## What is being asked
Your answer should be only the lines below from the one with "let t := t.memTest fails" to the one with "(((s.sf Reg.FW_BOOT_STATUS Fld.FW_BOOT_STATUS_READY_MS", repeated exactly, ends included.

## Saved entries
══════════
-- ==== Sys2Proof/Machine/Boot.lean ====
section
/-! DEFINITION. Meanings of the rows on the driver's part of a start, the ledger's replay, the memory test, PHASE FAULT and the
warm return (06, 14, 15: R172, R389, R395 to R403). -/

namespace Sys2Proof.Machine

/-! ### GO (R395) -/

/-- What a write of FW_BOOT_CTRL leaves (R15). -/
def bootWord (v : Word) : Word := v &&& 0xFC00FFFF#32

/-- GO: a write of FW_BOOT_CTRL with GO = 1; the instance reports its phase upstream, the head keeps its own. -/
def go (v : Word) (s : State) : State :=
  let t := s.wr Reg.FW_BOOT_CTRL (bootWord (v ||| 0x80000000#32))
  if s.pkg.goAt.isSome then t
  else ((t.modPkg fun p => { p with goAt := some s.clk.pkg }).reportPhase).headDuty

def execGo (v : Word) (s : State) : Out :=
  .next (s.emuWrite Reg.FW_BOOT_CTRL (v ||| 0x80000000#32) (some (go v s)))

/-- GO_WAIT_EXPIRY at the head. -/
def goWaitExpiry (s : State) : State :=
  match s.pkg.goAt with
  | some t0 =>
    let ms := s.gf Reg.FW_BOOT_CTRL Fld.FW_BOOT_CTRL_GO_WAIT_MS
    if s.straps.chainHead ∧ s.numbered ∧ !s.pkg.trainSent ∧ t0 + ms * 1000000 ≤ s.clk.pkg then s.sendTrainStack else s
  | none => s

def execGoWaitExpiry (s : State) : Out := .next (s.onCore .steward (goWaitExpiry s))

/-! ### The repair buffer (R397) -/

/-- LEDGER_PORT_WRITE: 4 bytes more, up to 64 KiB. -/
def ledgerPort (v : Word) (s : State) : State :=
  if s.age.ledger.length + 4 ≤ 65536 then s.modAge fun a => { a with ledger := a.ledger ++ leBytes 4 v.toNat } else s

def execLedgerPortWrite (v : Word) (s : State) : Out := .next (s.emuWrite Reg.FW_LEDGER_PORT v (some (ledgerPort v s)))

/-- LEDGER_CLEAR: a write of FW_LEDGER_CTRL with CLEAR = 1. -/
def ledgerClear (w : Word) (s : State) : State := (s.wr Reg.FW_LEDGER_CTRL w).modAge fun a => { a with ledger := [] }

def execLedgerClear (len : BitVec 24) (s : State) : Out :=
  let w : Word := BitVec.ofNat 32 (2 ^ 31 + len.toNat)
  .next (s.emuWrite Reg.FW_LEDGER_CTRL w (some (ledgerClear w s)))

/-! ### The memory test (R169, R398, R400) -/

/-- The ranks that a memory test takes: every rank that the stack has before READY, reserve ranks in service (R169). -/
def State.memTestRanks (s : State) : List Nat :=
  if s.phase = 8 then s.ranks.filter fun r => decide (s.rankState r = 4 ∨ s.rankState r = 5) else s.ranks

/-- The retention tests of the ranks that may be tested: the contents are undefined afterwards, failed rows are classified, and a
rank with a BAD row has failed (R169, R398). DESIGN CHOICE: log entry 64, outside 45 °C to 85 °C (R168) no hold counts: no row is
classified. -/
def State.memTest (s : State) (fails : List MemFail) : State :=
  let loc (f : MemFail) : Loc := { rank := f.rank.toNat, bg := f.bg, bank := f.bank, row := f.row.toNat, col := 0 }
  let ranks := s.memTestRanks
  let t := ranks.foldl (fun t r => t.loseRank r) s
  let mine := fails.filter fun f => (loc f).exists s.groups && ranks.contains f.rank.toNat
  let t := match s.testTemp with
    | some temp => mine.foldl (fun (t : State) f => t.classifyHold (loc f) (holdMs f.hold) temp) t
    | none => t
  let bad (r : Nat) : Bool := t.pcs[pcFin r].rowh.any fun e => e.2.valid && decide (e.2.cls = 4) && decide (e.2.layer = r / 64)
  t.modAge fun a => { a with failedRanks := ranks.filter bad }

/-- CMD_MEMTEST (R400). -/
def cmdMemtest (fails : List MemFail) (s : State) : State :=
  match s.takeCmd 5 with
  | some (_, t) =>
    let t := t.memTest fails
    t.result 5 t.age.failedRanks.length
  | none => s

def execCmdMemtest (fails : List MemFail) (s : State) : Out := .next (s.onCore .upkeep (cmdMemtest fails s))

/-! ### Replay and READY (R172, R173, R397, R398, R428) -/

/-- PHASE READY: READY_MS counts from the release of reset, service time and truing windows begin. -/
def State.becomeReady (s : State) : State :=
  let ms := min 65535 ((s.clk.elapsed + (s.clk.pkg - s.clk.releasedAt)) / 1000000)
  (((s.sf Reg.FW_BOOT_STATUS Fld.FW_BOOT_STATUS_READY_MS ms).modAge fun a => { a with serviceAt := s.clk.pkg }).startWindows).setPhase 8

/-- An exit scrub is still under way at a PC. -/
def State.scrubbing (s : State) : Bool := s.livePcs.any fun (p : Fin 64) => s.bit (Reg.PC_REF_STATUS p) Fld.PC_REF_STATUS_SCRUB

/-- The end of a replay, after the exit scrub: the memory test if it is asked for, and READY (R173, R398). -/
def State.endReplay (s : State) (fails : List MemFail) : State :=
  (if s.bit Reg.FW_BOOT_CTRL Fld.FW_BOOT_CTRL_MEMTEST then (s.setPhase 7).memTest fails else s).becomeReady

/-- EXIT_SCRUB_COMPLETE (R172); the last one after a replay ends it (R173), with the outcome of a memory test. -/
def execExitScrubComplete (p : Fin 64) (errs : List (Nat × List Byte)) (fails : List MemFail) (s : State) : Out :=
  let t := exitScrub p errs s
  .next (s.onLive (.pc p) (if t.phase = 6 ∧ t.fwRuns .upkeep ∧ !t.scrubbing then t.endReplay fails else t))

/-- The sections of a ledger from an offset on: ID, whether the CRC holds, and the bytes; each begins at a multiple of 64 bytes
(R426). -/
def ledgerSections (b : List Byte) : Nat → Nat → List (Nat × Bool × List Byte)
  | 0, _ => []
  | n + 1, off =>
    let len := leNat (sliceBytes b (off + 4) 4)
    let body := sliceBytes b (off + 16) len
    if b.length < off + 16 + len then []
    else (leNat (sliceBytes b off 1), decide (leNat (sliceBytes b (off + 8) 4) = crc32c body), body) ::
      ledgerSections b n ((off + 16 + len + 63) / 64 * 64)

/-- Take up a section of a ledger; one that fails its CRC is discarded alone and logged, one that is not there leaves its part of
the record to start afresh (R428). -/
def State.part (s : State) (l : List (Nat × Bool × List Byte)) (id : Nat) (f : List Byte → State → State) : State :=
  match l.find? fun e => e.1 = id with
  | some (_, true, b) => f b s
  | some (_, false, _) => s.logRec 0x0069 [id, 1]
  | none => s

/-- Words of `k` bytes, little-endian. -/
def leWords (k : Nat) (b : List Byte) : List Nat := (upto (b.length / max 1 k)).map fun i => leNat (sliceBytes b (k * i) k)

/-- A history point of MARGIN (R426). -/
def Point.ofWord (rank x : Nat) : Point :=
  { rank := rank, day := natBits x 0 16, tm := natBits x 16 8, vm := natBits x 24 8, tLane := natBits x 32 8,
    vLane := natBits x 40 8 }

/-- A row health entry as the ledger holds it, with the service day of its last event in place of LAST_EVENT: the event lies as
many days back as it did (R426). DEDUCED: log entry 50. -/
def RowEntry.replayed (e : RowEntry) (service now : Nat) : RowEntry :=
  let age := (service - e.lastEvent * 86400) * 1000000000 / 2 ^ 30
  { e with lastEvent := (eventTime now + 2 ^ 24 - age % 2 ^ 24) % 2 ^ 24 }

/-- PC and index of entry `k` of ROW_HEALTH: as given, else free values, since the entry names neither (R426). -/
def State.placeOf (s : State) (places : List (Fin 64 × Fin 2048)) (k : Nat) : Fin 64 × Fin 2048 :=
  places.getD k
    (pcFin ((Config.openValue (s.free + 2 * k)).toNat % 64), Fin.ofNat 2048 (Config.openValue (s.free + 2 * k + 1)).toNat)

/-- What replay takes from the bytes of a ledger whose header holds: row health, history, baselines with the last D, the plan and
the service time (R397, R426). A rank's record in MARGIN holds 32 points; DEDUCED: log entry 50, a point of eight zero bytes or
past the ledger's points is none. -/
def State.replay (s : State) (b : List Byte) (info : Option LedgerInfo) : State :=
  let service := leNat (sliceBytes b 24 8)
  let l := ledgerSections b (leNat (sliceBytes b 6 2)) 64
  let t := { s with pcs := s.pcs.map fun (c : Pc) => { c with rowh := [] }, free := s.free + 2 * b.length }
  let t := t.part l 2 fun b t => (leWords 8 b).zipIdx.foldl (fun (t : State) e =>
    let at_ := s.placeOf ((info.map fun x => x.places).getD []) e.2
    t.modPc at_.1 fun c => c.setRow at_.2 ((RowEntry.ofWord e.1).replayed service s.clk.pkg)) t
  let t := t.part l 3 fun b t => t.modAge fun a =>
    { a with points := ((leWords 8 b).zipIdx.filter fun e => e.1 ≠ 0).map fun e => Point.ofWord (e.2 / 32) e.1 }
  let t := t.part l 4 fun b t => (t.modAge fun a => { a with baselines := (leWords 4 b).take 48 }).sf Reg.FW_AGEING_DRIFT
    Fld.FW_AGEING_DRIFT_D (min 65535 ((leWords 4 b).getD 48 0))
  let t := t.part l 5 fun b t =>
    let x := (info.map fun x => (x.requests, x.results)).getD (Config.planReading b)
    t.modAge fun a =>
      { a with results := x.2.map fun e => (e.1.toNat, e.2.1.toNat, e.2.2.1.toNat, e.2.2.2.toNat),
               preempt := x.1.map (·.toNat) }
  t.modAge fun a => { a with service := service }

/-- The bytes of a ledger begin with a header that holds: MAGIC, LAYOUT and its CRC (R426). -/
def ledgerHeaderOk (b : List Byte) : Bool :=
  decide (64 ≤ b.length ∧ leNat (sliceBytes b 0 4) = 0x4C474B42 ∧ leNat (sliceBytes b 4 2) = 1 ∧
    leNat (sliceBytes b 60 4) = crc32c (sliceBytes b 0 60))

/-- The exit scrub that a warm return owes starts (R173, R402). -/
def State.startScrub (s : State) : State :=
  if s.pwr.scrubDue then
    (s.livePcs.foldl (fun t (p : Fin 64) => t.raise (Reg.PC_REF_STATUS p) Fld.PC_REF_STATUS_SCRUB) s).modPwr fun w =>
      { w with scrubDue := false }
  else s

/-- The ledger that REPLAY names, read with class-1 reads: what stands in memory there (R397). -/
def State.readLedger (s : State) (len : Nat) : Option (List Byte) × State :=
  let base := s.gf64 Reg.FW_LEDGER_ADDR Fld.FW_LEDGER_ADDR_BASE * 4096
  if 0 < len ∧ s.inOwn base (64 * len) then
    let ((st, b), t) := s.fetch .firmware .normal 1 128 base (64 * len)
    (if st = .ok then some b else none, t)
  else (none, s)

/-- The start of a replay (R397). In PHASE RANGED the ledger is read and taken up, then READY follows, after the exit scrub of a
warm return and the memory test. `info` is what the ledger's bytes leave unsaid, `repair` what the repair buffer's say on a
resume, both free where the command does not give them, `fails` the outcome of the memory test. -/
def State.startReplay (s : State) (len : BitVec 24) (info : Option LedgerInfo) (repair : Option RepairInfo)
    (fails : List MemFail) : State :=
  if s.phase ≠ 5 then s
  else
    let (ledger, t) := ((s.setPhase 6).takeRepair repair).readLedger len.toNat
    let t := match ledger with
      | some b => if ledgerHeaderOk b then t.replay b info else t.logRec 0x0069 [0, 0]
      | none => t
    let t := t.sf Reg.FW_AGEING_STATUS Fld.FW_AGEING_STATUS_GUARD (t.age.guards.toList.foldl max 0)
    let t := ((t.modAge fun a => { a with serviceAt := s.clk.pkg }).replan).startScrub
    if t.scrubbing then t else t.endReplay fails

/-- LEDGER_REPLAY: a write of FW_LEDGER_CTRL with REPLAY = 1 (R397). -/
def ledgerReplay (len : BitVec 24) (info : Option LedgerInfo) (repair : Option RepairInfo) (fails : List MemFail)
    (s : State) : State :=
  (s.wr Reg.FW_LEDGER_CTRL (BitVec.ofNat 32 (2 ^ 30 + len.toNat))).startReplay len info repair fails

def execLedgerReplay (len : BitVec 24) (info : Option LedgerInfo) (repair : Option RepairInfo) (fails : List MemFail)
    (s : State) : Out :=
  .next (s.emuWrite Reg.FW_LEDGER_CTRL (BitVec.ofNat 32 (2 ^ 30 + len.toNat)) (some (ledgerReplay len info repair fails s)))

/-! ### PHASE FAULT (R399) -/

/-- An instance knows of an enumeration fault by its own bit, or because no SIZE has come while the head may still send
one. -/
def State.enumFailed (s : State) : Bool :=
  s.bit Reg.D2D_RING_STATUS Fld.D2D_RING_STATUS_ENUM_FAULT ||
    (decide (s.count = 0) && s.pwr.seqDone && decide (s.pwr.seqDoneAt + 11000000 ≤ s.clk.pkg))

/-- PHASE_FAULT: the cause that holds, if any; the stack is kept in self-refresh. -/
def phaseFault (s : State) : State :=
  if s.phase = 1 ∧ s.enumFailed then s.faultStop 1
  else if s.phase = 4 ∧ s.pkg.noRange ∧ s.pkg.reported then s.faultStop 3
  else s

def execPhaseFault (s : State) : Out := .next (s.onCore .steward (phaseFault s))

/-! ### The warm return (R389, R402) -/

/-- WARM_RETURN: DIE_RST_N rises and the sensor and management island leaves reset, no stage running; later, after GO, the
PCs leave self-refresh with the delays of the repair section and check their markers. -/
def warmReturn (repair : Option RepairInfo) (s : State) : State :=
  if !s.pins.porstN ∨ !s.pins.vddOk then s
  else if !s.pins.dieRstN then
    ((s.modPins fun p => { p with dieRstN := true }).modPwr fun w => { w with seqDoneAt := s.clk.pkg }).sensorStarts
  else if s.pwr.warm ∧ s.fwRuns .upkeep ∧ s.pkg.goAt.isSome ∧ s.phase ≤ 2 then (s.takeRepair repair).checkMarkers
  else s

def execWarmReturn (repair : Option RepairInfo) (s : State) : Out := .next (warmReturn repair s)

end Sys2Proof.Machine
end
══════════
## Exercise solution
    let t := t.memTest fails
    t.result 5 t.age.failedRanks.length
  | none => s

def execCmdMemtest (fails : List MemFail) (s : State) : Out := .next (s.onCore .upkeep (cmdMemtest fails s))

/-! ### Replay and READY (R172, R173, R397, R398, R428) -/

/-- PHASE READY: READY_MS counts from the release of reset, service time and truing windows begin. -/
def State.becomeReady (s : State) : State :=
  let ms := min 65535 ((s.clk.elapsed + (s.clk.pkg - s.clk.releasedAt)) / 1000000)
  (((s.sf Reg.FW_BOOT_STATUS Fld.FW_BOOT_STATUS_READY_MS ms).modAge fun a => { a with serviceAt := s.clk.pkg }).startWindows).setPhase 8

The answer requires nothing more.